Юлия Ванадис Вера

Лауреаты Фонда Всм
 
                ПОБЕДИТЕЛЬ ТЕМАТИЧЕСКОГО КОНКУРСА "ОДИНОКАЯ ДУША"


       Она сидела, по-детски прижав колени к груди, и беззвучно плакала. Рваные лоскутки челки почти касались пунктира ресниц, глянцевый блеск зрачков саднил отчаянием. Холодно… Вздрогнув, запахнула плотней неказистое пальтишко и замерла.
       В церкви вязко пахло ладаном и свечной копотью. Прохладный воздух ласкал голубые маковки чадящих свечей. Где-то под самыми сводами бродили тени святых, прислушиваясь к шепоту прихожан.

       Уже в притворе Нина поняла – служба началась. Осторожно приоткрыв массивную дверь, перекрестилась. В ответ ржавые петли жалобно всхлипнули. Голос батюшки окутывал теплым кружевом, а склонившиеся над клиросом силуэты святых искрились чистотой. Иссохшей губкою впитывая переливы благостных звуков и мягко оттаивая душой, Нина прошла к свечному ларьку
       Вдруг движение в темном углу выдало чье-то присутствие. Подслеповато всмотревшись в тягучую церковную маревость, Нина подошла ближе. По-детски прижав колени к груди, девчушка лет восьми замерла на скамье взъерошенным ангелом. На анемичных щеках бесхитростным узором застыли поцелуи слез.

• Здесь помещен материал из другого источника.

-- ==== Sys2Proof/Tests/Slice0.lean ====
section
/-! SUPPORT. Small tests of one step each, with expected figures from the worked cases of the manual or by hand from
its rules, and for every statement with hypotheses a state and operands that meet them. -/

open Sys2Proof Sys2Proof.Machine

namespace Sys2Proof.Tests

set_option Elab.async false

/-! ### States and commands to build on -/

/-- The cold values with open choices already made, so that no free value is read. -/
def base : State := { State.coldBase with choices := [0, 0, 0, 0, 0, 0, 0, 0] }

/-- The state after a command, or the state itself should it stop. -/
def after (c : Instr) (s : State) : State :=
  match exec c s with
  | .next t => t
  | _ => s

def req (claimed : Octet) (index : Half) (field : Octet) (value : Word) : ReqArgs :=
  { claimed, tag := 7, index, field, value }

/-- SERVICE_KEY is on. -/
def keyed (s : State) : State := { s with lines := { s.lines with serviceKey := true } }

def operating (s : State) : State :=
  { s with sup := { s.sup with nacelle := .operating }, lines := { s.lines with stopOut := false } }

/-- The tower port before the cell at `pos` of a forwarded round with last slot 20. -/
def forwardingAt (pos : Nat) (s : State) : State :=
  { s with ring := { s.ring with port := some { nextPos := pos, last := 20, forwarded := true, startedAt := 0 } } }

def roundAt (pos last : Nat) : RoundOut :=
  { number := 5, originator := .tower, last, openedAt := 0, headReturned := true, nextPos := pos }

/-- Node-in before the cell at `pos` of the round out. -/
def returningAt (pos last : Nat) (s : State) : State :=
  { s with ring := { s.ring with roundOut := some (roundAt pos last) } }

def yawIn (m : YawMode) (s : State) : State := putYaw { s.yaw with mode := m } s

def chan (ch : Fin 128) (c : Channel) (s : State) : State := s.setChannel ch c

/-- A CONFIGURED channel that is LIVE at `v`. -/
def liveAt (v : Int) : Channel := { Channel.cold with configured := true, state := .live, value := v }

def withRing (r : Ring) (s : State) : State := { s with ring := r }

/-! ### Well-formed terms: for each check a term it refuses -/

theorem test_wellformed_claim_missing : WellFormed.command (.start (req 0 0 0 0)) = false := by decide
theorem test_wellformed_claim_given : WellFormed.command (.start (req 1 0 0 0)) = true := by decide
theorem test_wellformed_write_of_own_table : WellFormed.command (.write 2 (req 2 0 0 1)) = false := by decide
theorem test_wellformed_write_of_own_field : WellFormed.command (.write 8 (req 2 0 0 1)) = false := by decide
theorem test_wellformed_write_of_plain_field : WellFormed.command (.write 8 (req 2 0 2 1)) = true := by decide
theorem test_wellformed_row_names_its_field : WellFormed.command (.twistWrite (req 2 0 1 0)) = false := by decide
theorem test_wellformed_cause_enable_field : WellFormed.command (.causeEnableWrite (req 1 0 1 0)) = false := by
  decide
theorem test_wellformed_format_failure_kind :
    WellFormed.command (.formatFailure (writeCell Kind.mreqB 1 2 0 1)) = false := by decide +kernel
theorem test_wellformed_format_failure_check :
    WellFormed.command (.formatFailure { writeCell Kind.mreqA 1 2 0 1 with check := 0 }) = false := by decide +kernel
theorem test_wellformed_format_failure : WellFormed.command (.formatFailure (writeCell Kind.mreqA 1 2 0 1)) = true := by
  decide +kernel

/-! ### Worked figures of the manual -/

/-- 01 R1: the IDLE cell of slot 9 ends in 0x66, and that of slot 0 is eight zero octets. -/
theorem test_check_octet_of_idle : (idleCell 9).check = 0x66 ∧ (idleCell 0).check = 0 := by decide +kernel

/-- 02 worked cases: raw 2,350, 100 and 65,535 with offset 400 and gain 1,229; then the halves. -/
theorem test_scaling_worked_cases :
    let c := { Channel.cold with offset := 400, gain := 1229 }
    let h := { Channel.cold with offset := 400, gain := 2048 }
    scaled c 2350 = 585 ∧ scaled c 100 = -90 ∧ scaled c 65535 = 19544 ∧ scaled h 401 = 1 ∧ scaled h 399 = -1 := by
  decide

/-- The COOLANT curve of 03. -/
def coolant : Curve :=
  { count := 3
    points := #v[⟨350, 256⟩, ⟨400, 205⟩, ⟨450, 0⟩, ⟨0, 0⟩, ⟨0, 0⟩, ⟨0, 0⟩, ⟨0, 0⟩, ⟨0, 0⟩] }

/-- The STACK curve of 03. -/
def stack : Curve :=
  { count := 3
    points := #v[⟨600, 256⟩, ⟨700, 128⟩, ⟨800, 0⟩, ⟨0, 0⟩, ⟨0, 0⟩, ⟨0, 0⟩, ⟨0, 0⟩, ⟨0, 0⟩] }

       Нина наклонилась, зацепив ласковым взглядом. Осветилась лицом сквозь густую вуаль жизненных трещин.
       – Деточка, обидел кто? – голос теплый, как хлеб.
       – Нет, – в сжатых губах молчаливый крик: «Не тронь меня!»
       – Ты не серчай, я помочь хочу, – сетуя на артритные колени, осторожно присела рядом, сдавленно шоркнув плащом.
       – Не надо мне помогать! – ломкие пальцы сплелись в кулачки.
       – Как знать. Вот ты в храм наверняка за помощью пришла. Я тоже. Зайду, помолюсь и сразу легче. Ты помолись…
       – Не могу! – выдохнула искаженно.
       – Не можешь? Я научу, – отложив купленные свечи, тихонько прокашлялась.
       – Я умею, но…не могу, – голос першил слезами.

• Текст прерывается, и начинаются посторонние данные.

-- ==== Sys2Proof/Machine/Operands.lean ====
section
/-! DEFINITION. The operand forms of the instruction words: for every word, its guard kind, its latency,
whether it must end its run, and the registers it reads and writes with their widths
(R34, R68, R81 to R87, R101, R111 and the operand tables of the home chapters). The checks of declared
counts (R25, R26), alignment (R86), last use and keep (R69) and latency (R97) are all made from this one description. -/

namespace Sys2Proof

/-- A register of a warp as the hazard rules see it: V and P per lane, S and C per warp. -/
inductive RegKey where
  | v (n : Nat)
  | s (n : Nat)
  | p (i : Nat)
  | c (i : Nat)
  deriving DecidableEq, Repr

/-- A register operand: first register, number of consecutive registers, and its mark. -/
structure RegUse where
  key : RegKey
  words : Nat
  use : Use
  deriving DecidableEq, Repr

/-- What a word does to the registers, and how it issues. `lat` 0 says variable latency (R68). -/
structure WordInfo where
  ctl : Ctl
  uniform : Bool
  mustEnd : Bool
  lat : Nat
  reads : List RegUse
  dsts : List RegUse
  deriving DecidableEq, Repr

/-- The registers a use names, one by one. (DEDUCED, log 15) -/
def RegUse.keys (r : RegUse) : List RegKey :=
  match r.key with
  | .v n => if n = 255 then [] else (List.range r.words).map (fun i => .v (n + i))
  | .s n => (List.range r.words).map (fun i => .s (n + i))
  | .p i => if i = 7 then [] else [.p i]
  | .c i => if i = 7 then [] else [.c i]

/-- R86: `.D` even, `.Q` a multiple of 4, VZ exempt. -/
def RegUse.aligned (r : RegUse) : Bool :=
  match r.key with
  | .v n => n == 255 || n % r.words == 0
  | _ => true

/-- R25, R26: every register named lies below the kernel's declared count; V255 is always legal. -/
def RegUse.declared (vregs sregs : Nat) (r : RegUse) : Bool :=
  match r.key with
  | .v n => n == 255 || (List.range r.words).all fun i => n + i == 255 || decide (n + i < vregs)
  | .s n => decide (n + r.words ≤ sregs)
  | _ => true

def WordInfo.aligned (w : WordInfo) : Bool :=
  w.reads.all RegUse.aligned && w.dsts.all RegUse.aligned

def WordInfo.declared (vregs sregs : Nat) (w : WordInfo) : Bool :=
  w.reads.all (RegUse.declared vregs sregs) && w.dsts.all (RegUse.declared vregs sregs)

/-- R81: the register bit that a guard reads; PT and CT are no registers. (DEDUCED, log 15) -/
def guardKeys (g : Guard) (uniform : Bool) : List RegKey :=
  if g.idx = 7 then [] else [if uniform then .c g.idx.toNat else .p g.idx.toNat]

/-- The registers a word reads. -/
def WordInfo.readKeys (i : WordInfo) : List RegKey := i.reads.flatMap RegUse.keys

/-- The registers a word writes. -/
def WordInfo.dstKeys (i : WordInfo) : List RegKey := i.dsts.flatMap RegUse.keys

/-- The registers a word reads, its guard among them. -/
def WordInfo.seenKeys (i : WordInfo) : List RegKey := guardKeys i.ctl.g i.uniform ++ i.readKeys

/-! ### Types (R48, R111, R181) -/

/-- R111: 64-bit operand types. -/
def Ty.is64 : Ty → Bool
  | .i64 | .n64 | .b64 => true
  | _ => false

/-- The I types, read as signed (R48). -/
def Ty.signed : Ty → Bool
  | .i8 | .i16 | .i32 | .i64 => true
  | _ => false

/-- V registers an operand of the type takes. -/
def Ty.words (t : Ty) : Nat := if t.is64 then 2 else 1

/-- Bits of an operand of the type (R48, R111). -/
def Ty.bits : Ty → Nat
  | .i8 | .n8 | .e4m3 | .e5m2 | .d2p8 => 8
  | .i16 | .n16 | .f16 | .bf16 => 16
  | .i32 | .n32 | .b32 | .f32 => 32
  | .i64 | .n64 | .b64 => 64

/-- R181: bytes an access of the type moves. -/
def Ty.bytes (t : Ty) : Nat := t.bits / 8

/-! ### Building the description -/

/-- The register a source names, `words` V registers wide or one S register. -/
def Src.uses (s : Src) (words : Nat) : List RegUse :=
  match s with
  | .v n u => [⟨.v n.toNat, words, u⟩]
  | .s n u => [⟨.s n.toNat, 1, u⟩]
  | _ => []

/-- The register a destination names. -/
def Dst.uses (d : Dst) (words : Nat) : List RegUse :=
  match d with
  | .v n => [⟨.v n.toNat, words, .plain⟩]
  | .s n => [⟨.s n.toNat, 1, .plain⟩]
  | .p i => [⟨.p i.toNat, 1, .plain⟩]
  | .c i => [⟨.c i.toNat, 1, .plain⟩]
  | .disc => []

/-- R82: the destination selects the scalar form. -/
def Dst.scalar : Dst → Bool
  | .s _ | .c _ => true
  | _ => false

def pUse (i : BitVec 3) : RegUse := ⟨.p i.toNat, 1, .plain⟩
def cUse (i : BitVec 3) : RegUse := ⟨.c i.toNat, 1, .plain⟩
def vUse (n : BitVec 8) (words : Nat) : RegUse := ⟨.v n.toNat, words, .plain⟩
def sUse (n : BitVec 8) : RegUse := ⟨.s n.toNat, 1, .plain⟩

def infoNop (c : Ctl) : WordInfo := ⟨c, false, false, 2, [], []⟩

/-- One-source integer words (R114). -/
def infoInt1 (c : Ctl) (o : Int1) (lat : Nat) : WordInfo :=
  ⟨c, o.dst.scalar, false, lat, o.a.uses o.ty.words, o.dst.uses o.ty.words⟩

/-- Two-source integer words; the second operand has `wb` registers (R111: counts and fields are 32 bits wide). -/
def infoInt2 (c : Ctl) (o : Int2) (lat wb : Nat) : WordInfo :=
  ⟨c, o.dst.scalar, false, lat, o.a.uses o.ty.words ++ o.b.uses wb, o.dst.uses o.ty.words⟩

/-- Three-source integer words; widths of a, b, c and the destination. -/
def infoInt3 (c : Ctl) (o : Int3) (lat wa wb wc wd : Nat) : WordInfo :=
  ⟨c, o.dst.scalar, false, lat, o.a.uses wa ++ o.b.uses wb ++ o.c.uses wc, o.dst.uses wd⟩

def infoSel (c : Ctl) (o : SelOp) : WordInfo :=
  ⟨c, o.dst.scalar, false, 2,
   o.a.uses o.ty.words ++ o.b.uses o.ty.words ++ [if o.dst.scalar then cUse o.pi else pUse o.pi],
   o.dst.uses o.ty.words⟩

def infoLea (c : Ctl) (o : LeaOp) : WordInfo :=
  ⟨c, o.dst.scalar, false, 2, o.a.uses 2 ++ o.b.uses o.ty.words, o.dst.uses 2⟩

def infoMov (c : Ctl) (o : MovOp) : WordInfo :=
  ⟨c, o.dst.scalar, false, 2, o.a.uses o.ty.words, o.dst.uses o.ty.words⟩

       Оправив платок, Нина внимательно взглянула на девчушку. Если бы не глаза в ржавых наростах тоски, ничего особенного – маленький испуганный человеческий звереныш. Вспомнила, как сама была такой. Давно…
       – Почему не можешь?
       Взглянув на приставучую бабку, девчушка вздохнула:
       – Мама говорит, – слова перешли в шепот, – что ОН все слышит.
       – Верно, – одобрительно кивнула. – А что еще твоя мама говорит?
       – Говорит, надо молиться за брата. А я… Я не могу.
       – Ты не любишь брата? – нотки осуждения звякнули льдом.
       – Да как вы можете! – вскрикнула, словно ударила. – Я его очень люблю! – чтобы не разреветься, прикусила губу и притихла.
       Ничего не понимая, Нина оглянулась. Из полумрака растрескавшихся стен за ней внимательно следили глаза святых.

       – Тебя как звать? – Нина решила не сдаваться.
       – Вера.
       – Красивое имя. А меня – Нина Семеновна. А мама твоя где?
       – Там, – махнула в сторону алтаря. – Молится, чтобы Бог поскорее кого-нибудь убил.
       – Господь с тобой, деточка! – Нина испуганно перекрестилась. – Бог никого не убивает. Ты что-то напутала. Да и зачем твоей маме такие страсти?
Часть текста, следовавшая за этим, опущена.